Recorded data:

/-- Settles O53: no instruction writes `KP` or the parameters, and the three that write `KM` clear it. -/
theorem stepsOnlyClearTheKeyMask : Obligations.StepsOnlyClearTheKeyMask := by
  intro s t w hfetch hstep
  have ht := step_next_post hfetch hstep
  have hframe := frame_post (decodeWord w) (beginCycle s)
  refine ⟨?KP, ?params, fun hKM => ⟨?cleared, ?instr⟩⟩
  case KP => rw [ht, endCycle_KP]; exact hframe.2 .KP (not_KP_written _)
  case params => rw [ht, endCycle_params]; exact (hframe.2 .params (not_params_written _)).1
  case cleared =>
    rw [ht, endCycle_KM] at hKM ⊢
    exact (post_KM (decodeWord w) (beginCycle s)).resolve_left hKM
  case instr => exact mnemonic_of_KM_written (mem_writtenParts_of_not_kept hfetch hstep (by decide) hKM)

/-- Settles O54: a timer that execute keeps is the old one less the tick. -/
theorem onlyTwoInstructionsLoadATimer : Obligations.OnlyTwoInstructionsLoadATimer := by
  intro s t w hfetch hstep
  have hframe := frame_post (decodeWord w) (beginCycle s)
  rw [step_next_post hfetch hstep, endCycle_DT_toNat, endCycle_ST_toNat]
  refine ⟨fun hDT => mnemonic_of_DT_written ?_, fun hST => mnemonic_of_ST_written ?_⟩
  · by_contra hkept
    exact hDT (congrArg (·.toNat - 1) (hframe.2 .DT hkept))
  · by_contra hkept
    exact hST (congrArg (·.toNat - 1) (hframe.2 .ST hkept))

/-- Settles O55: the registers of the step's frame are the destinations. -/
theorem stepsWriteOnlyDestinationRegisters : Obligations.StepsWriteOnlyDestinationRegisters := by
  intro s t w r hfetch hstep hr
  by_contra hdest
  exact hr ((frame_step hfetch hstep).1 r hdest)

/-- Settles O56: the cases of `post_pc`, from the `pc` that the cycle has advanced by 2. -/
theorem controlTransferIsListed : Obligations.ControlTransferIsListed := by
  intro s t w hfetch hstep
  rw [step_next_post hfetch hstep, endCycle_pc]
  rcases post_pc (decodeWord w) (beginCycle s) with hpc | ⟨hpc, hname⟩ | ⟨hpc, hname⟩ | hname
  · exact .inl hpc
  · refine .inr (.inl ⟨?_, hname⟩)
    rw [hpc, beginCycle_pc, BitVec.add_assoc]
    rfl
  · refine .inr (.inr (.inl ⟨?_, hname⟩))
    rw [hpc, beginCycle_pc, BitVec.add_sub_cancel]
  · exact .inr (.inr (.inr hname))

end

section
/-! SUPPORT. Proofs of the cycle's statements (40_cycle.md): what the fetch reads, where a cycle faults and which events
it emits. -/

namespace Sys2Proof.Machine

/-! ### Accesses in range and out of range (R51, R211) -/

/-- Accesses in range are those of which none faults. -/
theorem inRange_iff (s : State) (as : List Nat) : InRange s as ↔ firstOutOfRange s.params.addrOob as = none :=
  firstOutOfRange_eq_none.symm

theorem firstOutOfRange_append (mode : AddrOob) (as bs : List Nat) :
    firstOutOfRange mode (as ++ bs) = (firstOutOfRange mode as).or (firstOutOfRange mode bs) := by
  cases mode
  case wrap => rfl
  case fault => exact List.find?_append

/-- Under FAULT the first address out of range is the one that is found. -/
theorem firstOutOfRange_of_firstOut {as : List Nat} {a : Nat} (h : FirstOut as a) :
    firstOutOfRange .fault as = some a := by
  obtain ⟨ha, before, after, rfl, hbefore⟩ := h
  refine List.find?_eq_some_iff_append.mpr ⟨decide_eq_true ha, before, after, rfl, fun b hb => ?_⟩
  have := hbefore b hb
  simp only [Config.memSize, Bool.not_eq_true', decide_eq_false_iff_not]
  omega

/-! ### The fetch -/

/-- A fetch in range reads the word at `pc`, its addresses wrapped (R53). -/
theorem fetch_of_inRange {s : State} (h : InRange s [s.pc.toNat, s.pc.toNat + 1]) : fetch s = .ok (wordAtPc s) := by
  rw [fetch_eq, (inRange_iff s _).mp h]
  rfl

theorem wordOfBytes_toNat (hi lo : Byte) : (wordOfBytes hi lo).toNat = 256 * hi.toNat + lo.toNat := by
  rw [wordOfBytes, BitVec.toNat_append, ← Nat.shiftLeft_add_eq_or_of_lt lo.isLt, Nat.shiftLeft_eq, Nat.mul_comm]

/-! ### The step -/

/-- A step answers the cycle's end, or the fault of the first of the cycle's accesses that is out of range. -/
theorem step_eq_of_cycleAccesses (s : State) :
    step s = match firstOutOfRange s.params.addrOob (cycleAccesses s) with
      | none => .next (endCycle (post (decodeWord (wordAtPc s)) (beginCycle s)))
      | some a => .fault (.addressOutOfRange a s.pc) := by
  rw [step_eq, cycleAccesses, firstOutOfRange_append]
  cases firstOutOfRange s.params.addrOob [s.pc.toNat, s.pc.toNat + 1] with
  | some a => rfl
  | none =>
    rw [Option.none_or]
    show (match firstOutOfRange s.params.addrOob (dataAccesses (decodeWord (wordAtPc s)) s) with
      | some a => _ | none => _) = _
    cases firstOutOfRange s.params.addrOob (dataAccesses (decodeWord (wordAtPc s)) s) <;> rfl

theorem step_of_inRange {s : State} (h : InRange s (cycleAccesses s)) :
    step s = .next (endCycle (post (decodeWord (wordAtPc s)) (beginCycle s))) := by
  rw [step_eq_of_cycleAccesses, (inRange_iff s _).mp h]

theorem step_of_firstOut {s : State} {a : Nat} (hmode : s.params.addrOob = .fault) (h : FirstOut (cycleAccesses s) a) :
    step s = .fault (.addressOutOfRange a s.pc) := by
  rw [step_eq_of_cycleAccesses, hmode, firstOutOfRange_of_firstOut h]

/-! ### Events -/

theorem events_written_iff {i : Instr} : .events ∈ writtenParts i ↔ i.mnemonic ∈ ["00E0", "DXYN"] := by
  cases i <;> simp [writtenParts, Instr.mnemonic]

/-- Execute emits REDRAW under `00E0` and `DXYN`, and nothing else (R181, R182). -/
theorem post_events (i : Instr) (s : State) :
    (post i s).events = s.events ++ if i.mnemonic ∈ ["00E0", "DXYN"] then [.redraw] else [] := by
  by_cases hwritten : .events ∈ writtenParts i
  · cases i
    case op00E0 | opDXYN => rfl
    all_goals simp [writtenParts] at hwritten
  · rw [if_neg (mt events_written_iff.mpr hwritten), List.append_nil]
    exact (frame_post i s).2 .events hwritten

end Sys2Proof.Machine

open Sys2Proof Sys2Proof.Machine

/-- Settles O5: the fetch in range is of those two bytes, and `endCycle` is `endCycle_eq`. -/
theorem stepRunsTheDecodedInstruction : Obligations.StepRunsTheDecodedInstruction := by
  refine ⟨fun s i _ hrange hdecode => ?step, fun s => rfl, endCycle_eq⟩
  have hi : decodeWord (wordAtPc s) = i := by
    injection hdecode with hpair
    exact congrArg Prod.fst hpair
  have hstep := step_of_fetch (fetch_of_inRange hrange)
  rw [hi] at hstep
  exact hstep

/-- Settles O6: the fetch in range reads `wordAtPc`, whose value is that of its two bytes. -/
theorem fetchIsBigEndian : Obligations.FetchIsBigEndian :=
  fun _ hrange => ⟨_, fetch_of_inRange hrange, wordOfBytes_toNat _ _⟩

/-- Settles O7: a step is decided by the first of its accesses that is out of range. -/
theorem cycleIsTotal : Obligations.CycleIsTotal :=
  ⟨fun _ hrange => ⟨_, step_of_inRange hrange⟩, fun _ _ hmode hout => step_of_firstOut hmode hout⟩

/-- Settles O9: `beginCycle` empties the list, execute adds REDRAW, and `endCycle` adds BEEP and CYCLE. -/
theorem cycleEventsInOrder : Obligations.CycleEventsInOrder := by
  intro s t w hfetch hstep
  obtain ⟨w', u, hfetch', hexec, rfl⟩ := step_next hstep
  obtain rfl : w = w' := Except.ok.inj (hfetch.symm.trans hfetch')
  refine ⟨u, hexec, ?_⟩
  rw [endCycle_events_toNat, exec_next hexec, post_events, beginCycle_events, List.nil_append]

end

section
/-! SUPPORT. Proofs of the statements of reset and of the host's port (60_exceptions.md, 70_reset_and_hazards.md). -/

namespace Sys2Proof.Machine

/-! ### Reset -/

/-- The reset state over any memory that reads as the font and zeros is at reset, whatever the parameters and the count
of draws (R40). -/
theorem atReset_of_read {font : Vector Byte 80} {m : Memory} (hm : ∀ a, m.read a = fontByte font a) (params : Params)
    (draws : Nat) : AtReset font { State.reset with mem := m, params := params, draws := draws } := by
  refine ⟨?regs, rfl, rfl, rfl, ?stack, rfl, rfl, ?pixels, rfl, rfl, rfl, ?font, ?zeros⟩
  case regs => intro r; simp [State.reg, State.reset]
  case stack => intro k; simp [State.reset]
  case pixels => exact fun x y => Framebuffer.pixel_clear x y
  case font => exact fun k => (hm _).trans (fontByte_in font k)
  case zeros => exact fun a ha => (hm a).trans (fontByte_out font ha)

> [Goal of the exercise]
What you give back should be exactly the lines of the data above from the line with "(.inr (.inr hname))" through the line with "none faults. -/", both of those included, and nothing more.

> [Exercise output]
  · exact .inr (.inr (.inr hname))

end

section
/-! SUPPORT. Proofs of the cycle's statements (40_cycle.md): what the fetch reads, where a cycle faults and which events
it emits. -/

namespace Sys2Proof.Machine

/-! ### Accesses in range and out of range (R51, R211) -/

/-- Accesses in range are those of which none faults. -/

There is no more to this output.